Unknown Malicious Code Detection - Practical Issues

The recent growth in Internet usage has motivated the creation of new malicious code for various purposes, including information warfare. Today's signature-based anti-viruses can detect accurately known malicious code but are very limited in detecting new malicious code. New malicious codes are being created every day, and their number is expected to increase in the coming years. Recently, machine learning methods, such as classification algorithms, were used successfully for the detection of unknown malicious code. These studies were based on a test collection with a limited size of less than 3,000 files, and the proportions of malicious and benign files in both the training and test sets were identical. These test collections do not correspond to real life conditions, in which the percentage of malicious files is significantly lower than that of the benign files. In this study we present a methodology for the detection of unknown malicious code.

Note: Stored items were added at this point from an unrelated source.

/-! ### setPart -/

@[simp] theorem State.setPart_clk (k : Nat) (x : Part) : (s.setPart k x).clk = s.clk := rfl
@[simp] theorem State.setPart_regs (k : Nat) (x : Part) : (s.setPart k x).regs = s.regs := rfl
@[simp] theorem State.setPart_cnt (k : Nat) (x : Part) : (s.setPart k x).cnt = s.cnt := rfl
@[simp] theorem State.setPart_dom (k : Nat) (x : Part) : (s.setPart k x).dom = s.dom := rfl
@[simp] theorem State.setPart_dp (k : Nat) (x : Part) : (s.setPart k x).dp = s.dp := rfl
@[simp] theorem State.setPart_tab (k : Nat) (x : Part) : (s.setPart k x).tab = s.tab := rfl
@[simp] theorem State.setPart_sched (k : Nat) (x : Part) : (s.setPart k x).sched = s.sched := rfl
@[simp] theorem State.setPart_ports (k : Nat) (x : Part) : (s.setPart k x).ports = s.ports := rfl
@[simp] theorem State.setPart_links (k : Nat) (x : Part) : (s.setPart k x).links = s.links := rfl
@[simp] theorem State.setPart_peers (k : Nat) (x : Part) : (s.setPart k x).peers = s.peers := rfl
@[simp] theorem State.setPart_planes (k : Nat) (x : Part) : (s.setPart k x).planes = s.planes := rfl
@[simp] theorem State.setPart_prism (k : Nat) (x : Part) : (s.setPart k x).prism = s.prism := rfl
@[simp] theorem State.setPart_optics (k : Nat) (x : Part) : (s.setPart k x).optics = s.optics := rfl
@[simp] theorem State.setPart_canvas (k : Nat) (x : Part) : (s.setPart k x).canvas = s.canvas := rfl
@[simp] theorem State.setPart_pal (k : Nat) (x : Part) : (s.setPart k x).pal = s.pal := rfl
@[simp] theorem State.setPart_homes (k : Nat) (x : Part) : (s.setPart k x).homes = s.homes := rfl
@[simp] theorem State.setPart_req (k : Nat) (x : Part) : (s.setPart k x).req = s.req := rfl
@[simp] theorem State.setPart_mem (k : Nat) (x : Part) : (s.setPart k x).mem = s.mem := rfl
@[simp] theorem State.setPart_timing (k : Nat) (x : Part) : (s.setPart k x).timing = s.timing := rfl
@[simp] theorem State.setPart_host (k : Nat) (x : Part) : (s.setPart k x).host = s.host := rfl
@[simp] theorem State.setPart_maint (k : Nat) (x : Part) : (s.setPart k x).maint = s.maint := rfl
@[simp] theorem State.setPart_pwr (k : Nat) (x : Part) : (s.setPart k x).pwr = s.pwr := rfl
@[simp] theorem State.setPart_macs (k : Nat) (x : Part) : (s.setPart k x).macs = s.macs := rfl
@[simp] theorem State.setPart_boot (k : Nat) (x : Part) : (s.setPart k x).boot = s.boot := rfl
@[simp] theorem State.setPart_i3c (k : Nat) (x : Part) : (s.setPart k x).i3c = s.i3c := rfl
@[simp] theorem State.setPart_wd (k : Nat) (x : Part) : (s.setPart k x).wd = s.wd := rfl
@[simp] theorem State.setPart_evq (k : Nat) (x : Part) : (s.setPart k x).evq = s.evq := rfl
@[simp] theorem State.setPart_evLost (k : Nat) (x : Part) : (s.setPart k x).evLost = s.evLost := rfl
@[simp] theorem State.setPart_evLostOff (k : Nat) (x : Part) : (s.setPart k x).evLostOff = s.evLostOff := rfl
@[simp] theorem State.setPart_xings (k : Nat) (x : Part) : (s.setPart k x).xings = s.xings := rfl
@[simp] theorem State.setPart_cyc (k : Nat) (x : Part) : (s.setPart k x).cyc = s.cyc := rfl
@[simp] theorem State.setPart_out (k : Nat) (x : Part) : (s.setPart k x).out = s.out := rfl
@[simp] theorem State.setPart_free (k : Nat) (x : Part) : (s.setPart k x).free = s.free := rfl
@[simp] theorem State.setPart_pending (k : Nat) (x : Part) : (s.setPart k x).pending = s.pending := rfl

The executable binary code is represented by n-grams. We performed an extensive evaluation using a test collection of more than 30,000 files, in which we investigated the imbalance problem. Five levels of Malicious Files Percentage (MFP) in the training set (16.7, 33.4, 50, 66.7 and 83.4%) were used to train classifiers. 17 levels of MFP (5, 7.5, 10, 12.5, 15, 20, 30, 40, 50, 60, 70, 80, 85, 87.5, 90, 92.5 and 95%) were set in the test set to represent various benign/malicious files ratio during the detection. Our evaluation results suggest that varying classification algorithms react differently to the various benign/malicious files ratio. For 10% MFP in the test set, representing real life conditions, in general the highest performance achieved for the use of less than 33.3% MFP in the training set, and in specific classifiers was above 95% of accuracy was achieved. Additionally we present a chronological evaluation, in which the dataset from 2000 to 2007 was divided to training sets and tests sets. Evaluation results show that an update in the training set is needed.